In 2020, Peace One Day collaborated with the City of Melbourne to launch the Digital Peace Dove, a celebration of #PeaceDay 21 September and United Nations Global Goal 16 for Peace and Justice.

===Publications===
Gilley is the author of a children’s book The Making Of World Peace Day, illustrated by Pulitzer Prize-winner Karen Blessen, published by G.P. Putnam’s Sons, a division of Penguin Young Readers Group.

===Speeches===
In 2011, Gilley presented ‘One Day of Peace’ at TEDGlobal.

In 2013, Gilley presented at TEDxBermuda.

===Honours and awards===
Gilley was appointed Member of the Order of the British Empire (MBE) in the 2023 New Year Honours for services to global peace.

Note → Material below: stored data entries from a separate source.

-- ==== Sys2Proof/Word.lean ====
section
/-! DEFINITION. The widths of the block's data (spec/00_scope.md R7, 10_state.md R10). -/

namespace Sys2Proof

/-- One BUS byte, ROM byte, request byte, raw byte or character code (R40, R43). -/
abbrev Byte := BitVec 8

/-- A 16-bit operand: a coordinate, a row, a length or a pre-packed 5-6-5 pixel (R10). -/
abbrev Half := BitVec 16

/-- A Color value: 8 unused bits, then red, green and blue, 8 bits each (R36). -/
abbrev Colour := BitVec 32

/-- The contents of a text colour register: red, green, blue (R18, R19). -/
abbrev Rgb := BitVec 24

end Sys2Proof
end

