-- ==== Sys2Proof/Syntax.lean ====
section
/-! DEFINITION. The instructions: one constructor per row of spec/opcode_table.json. The first 35 are
the host operations of 30_encoding.md R61, with the operand latches of 10_state.md R10 as arguments.
The last 26 are the table's rows of kind "wire", the formats the block produces on the BUS port
(R64 to R66, R70): no request frame spells one of them (log 11). -/

namespace Sys2Proof

/-- One operation of the block. -/
inductive Instr where
  /-- `INIT`: 44_mode_power.md R200. -/
  | init (tAddr tData : Byte)
  /-- `SET_COLOR_MODE`: 40_color_codec.md R100. -/
  | setColorMode (mode : Byte)
  /-- `SET_ORIENTATION`: 41_addressing.md R116. -/
  | setOrientation (orient : Byte)
  /-- `GET_WIDTH`: 41_addressing.md R119. -/
  | getWidth
  /-- `GET_HEIGHT`: 41_addressing.md R120. -/
  | getHeight
  /-- `SET_WINDOW`: 41_addressing.md R110. -/
  | setWindow (x0 y0 x1 y1 : Half)
  /-- `SET_WRITE_WINDOW`: 41_addressing.md R111. -/
  | setWriteWindow (x0 y0 x1 y1 : Half)
  /-- `SET_READ_WINDOW`: 41_addressing.md R112. -/
  | setReadWindow (x0 y0 x1 y1 : Half)
  /-- `FILL`: 42_drawing.md R130. -/
  | fill (x0 y0 x1 y1 : Half) (color : Colour)
  /-- `FILL_FROM_ARRAY`: 42_drawing.md R131. -/
  | fillFromArray (x0 y0 x1 y1 : Half)
  /-- `FILL_FROM_BUFFER`: 42_drawing.md R132. -/
  | fillFromBuffer (x0 y0 x1 y1 : Half)
  /-- `SET_PIXEL`: 42_drawing.md R133. -/
  | setPixel (x y : Half) (color : Colour)
  /-- `SET_PIXEL16`: 42_drawing.md R134. -/
  | setPixel16 (x y : Half) (rgb565 : Half)
  /-- `READ_MEMORY`: 42_drawing.md R135. -/
  | readMemory (x0 y0 x1 y1 : Half)
  /-- `SET_FONT`: 43_text.md R150. -/
  | setFont (fsize : Byte)
  /-- `SET_TEXT_COLORS`: 43_text.md R151. -/
  | setTextColors (fg bg : Colour)
  /-- `PUT_CHAR`: 43_text.md R155. -/
  | putChar (c : Byte) (x y : Half)
  /-- `PUT_STRING`: 43_text.md R160. -/
  | putString (x y len : Half)
  /-- `PUT_STRING_CLEAR_TO_EOL`: 43_text.md R161. -/
  | putStringClearToEol (x y len : Half)
  /-- `PUT_STRING_CENTERED`: 43_text.md R162. -/
  | putStringCentered (y len : Half)
  /-- `SLEEP_IN`: 44_mode_power.md R180. -/
  | sleepIn
  /-- `SLEEP_OUT`: 44_mode_power.md R181. -/
  | sleepOut
  /-- `DISPLAY_ON`: 44_mode_power.md R182. -/
  | displayOn
  /-- `DISPLAY_OFF`: 44_mode_power.md R183. -/
  | displayOff
  /-- `IDLE_ON`: 44_mode_power.md R184. -/
  | idleOn
  /-- `IDLE_OFF`: 44_mode_power.md R185. -/
  | idleOff
  /-- `INVERSION_ON`: 44_mode_power.md R186. -/
  | inversionOn
  /-- `INVERSION_OFF`: 44_mode_power.md R187. -/
  | inversionOff
  /-- `NORMAL_MODE`: 44_mode_power.md R188. -/
  | normalMode
  /-- `PARTIAL_MODE`: 44_mode_power.md R189. -/
  | partialMode (ya yb : Half)
  /-- `GAMMA_SET`: 44_mode_power.md R190. -/
  | gammaSet (value : Byte)
  /-- `TE_ON`: 44_mode_power.md R191. -/
  | teOn (value : Byte)
  /-- `TE_OFF`: 44_mode_power.md R192. -/
  | teOff
  /-- `SCROLL_AREA`: 44_mode_power.md R193. -/
  | scrollArea (ya yb : Half)
  /-- `SCROLL_START`: 44_mode_power.md R194. -/
  | scrollStart (ya : Half)
  /-- `WIRE_PIX12`: 40_color_codec.md R91. -/
  | wirePix12 (p0 p1 : Colour)
  /-- `WIRE_PIX16`: 40_color_codec.md R92. -/
  | wirePix16 (p : Colour)
  /-- `WIRE_PIX18`: 40_color_codec.md R93. -/
  | wirePix18 (p : Colour)
  /-- `WIRE_CMD_SLPIN`: 44_mode_power.md R180. -/
  | wireCmdSlpin
  /-- `WIRE_CMD_SLPOUT`: 44_mode_power.md R181. -/
  | wireCmdSlpout
  /-- `WIRE_CMD_DISPON`: 44_mode_power.md R182. -/
  | wireCmdDispon
  /-- `WIRE_CMD_DISPOFF`: 44_mode_power.md R183. -/
  | wireCmdDispoff
  /-- `WIRE_CMD_NORON`: 44_mode_power.md R188. -/
  | wireCmdNoron
  /-- `WIRE_CMD_IDMON`: 44_mode_power.md R184. -/
  | wireCmdIdmon
  /-- `WIRE_CMD_IDMOFF`: 44_mode_power.md R185. -/
  | wireCmdIdmoff
  /-- `WIRE_CMD_INVON`: 44_mode_power.md R186. -/
  | wireCmdInvon
  /-- `WIRE_CMD_INVOFF`: 44_mode_power.md R187. -/
  | wireCmdInvoff
  /-- `WIRE_CMD_CASET`: 41_addressing.md R110. -/
  | wireCmdCaset (x0 x1 : Half)
  /-- `WIRE_CMD_PASET`: 41_addressing.md R110. -/
  | wireCmdPaset (y0 y1 : Half)
  /-- `WIRE_CMD_RAMWR`: 41_addressing.md R111. -/
  | wireCmdRamwr
  /-- `WIRE_CMD_RAMRD`: 41_addressing.md R112. -/
  | wireCmdRamrd
  /-- `WIRE_CMD_MADCTL`: 41_addressing.md R116. -/
  | wireCmdMadctl (o : Orientation)
  /-- `WIRE_CMD_COLMOD`: 40_color_codec.md R100. -/
  | wireCmdColmod (m : ColorMode)
  /-- `WIRE_CMD_RGBSET`: 40_color_codec.md R100. -/
  | wireCmdRgbset (t : LutTable)
  /-- `WIRE_CMD_PTLON`: 44_mode_power.md R189. -/
  | wireCmdPtlon
  /-- `WIRE_CMD_PTLAR`: 44_mode_power.md R189. -/
  | wireCmdPtlar (y0 y1 : Half)
  /-- `WIRE_CMD_VSCRDEF`: 44_mode_power.md R193. -/
  | wireCmdVscrdef (top height bottom : Half)
  /-- `WIRE_CMD_VSCRSADD`: 44_mode_power.md R194. -/
  | wireCmdVscrsadd (position : Half)
  /-- `WIRE_CMD_GAMSET`: 44_mode_power.md R190. -/
  | wireCmdGamset (value : Byte)
  /-- `WIRE_CMD_TEON`: 44_mode_power.md R191. -/
  | wireCmdTeon (mode : Byte)
  /-- `WIRE_CMD_TEOFF`: 44_mode_power.md R192. -/
  | wireCmdTeoff
deriving DecidableEq, Repr

end Sys2Proof
end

• Africa Peace Award - Africa regional body of the United Religions Initiative (URI) 2015 • Lennon-Ono Grant for Peace in Reyjkavik 2014
• Champion of Peace Award at the Sahara Balkan Peace Festival - 4 October 2013
• IVCA Fellowship - 19 October 2011
• Carnegie-Wateler Peace Prize 2010 in The Hague - 1 December 2010
• Cinema for Peace 2009 – Most Inspirational Movie of the Year (The Day After Peace)
• Geneva Cinema Vérité – Cinema Vérité Award (The Day After Peace)
• Zimbabwe International Film Festival – Best Documentary Award (The Day After Peace) • Britain’s Best Award 2008 (Campaigner of the Year)
• IVCA Clarion Award Winner 2008 – Champion Award
• James Hammerstein Award 2006

==Olympic Torch Relays==
In 2012, Gilley ran in the London 2012 Olympics Torch Relay.
In 2014, Gilley ran in the Sochi 2014 Winter Olympics torch relay.
In 2020, Gilley ran in the Tokyo 2020 Olympics torch relay.

==Personal life==
Gilley was in a relationship with actress Emilia Fox with whom he has a daughter, Rose.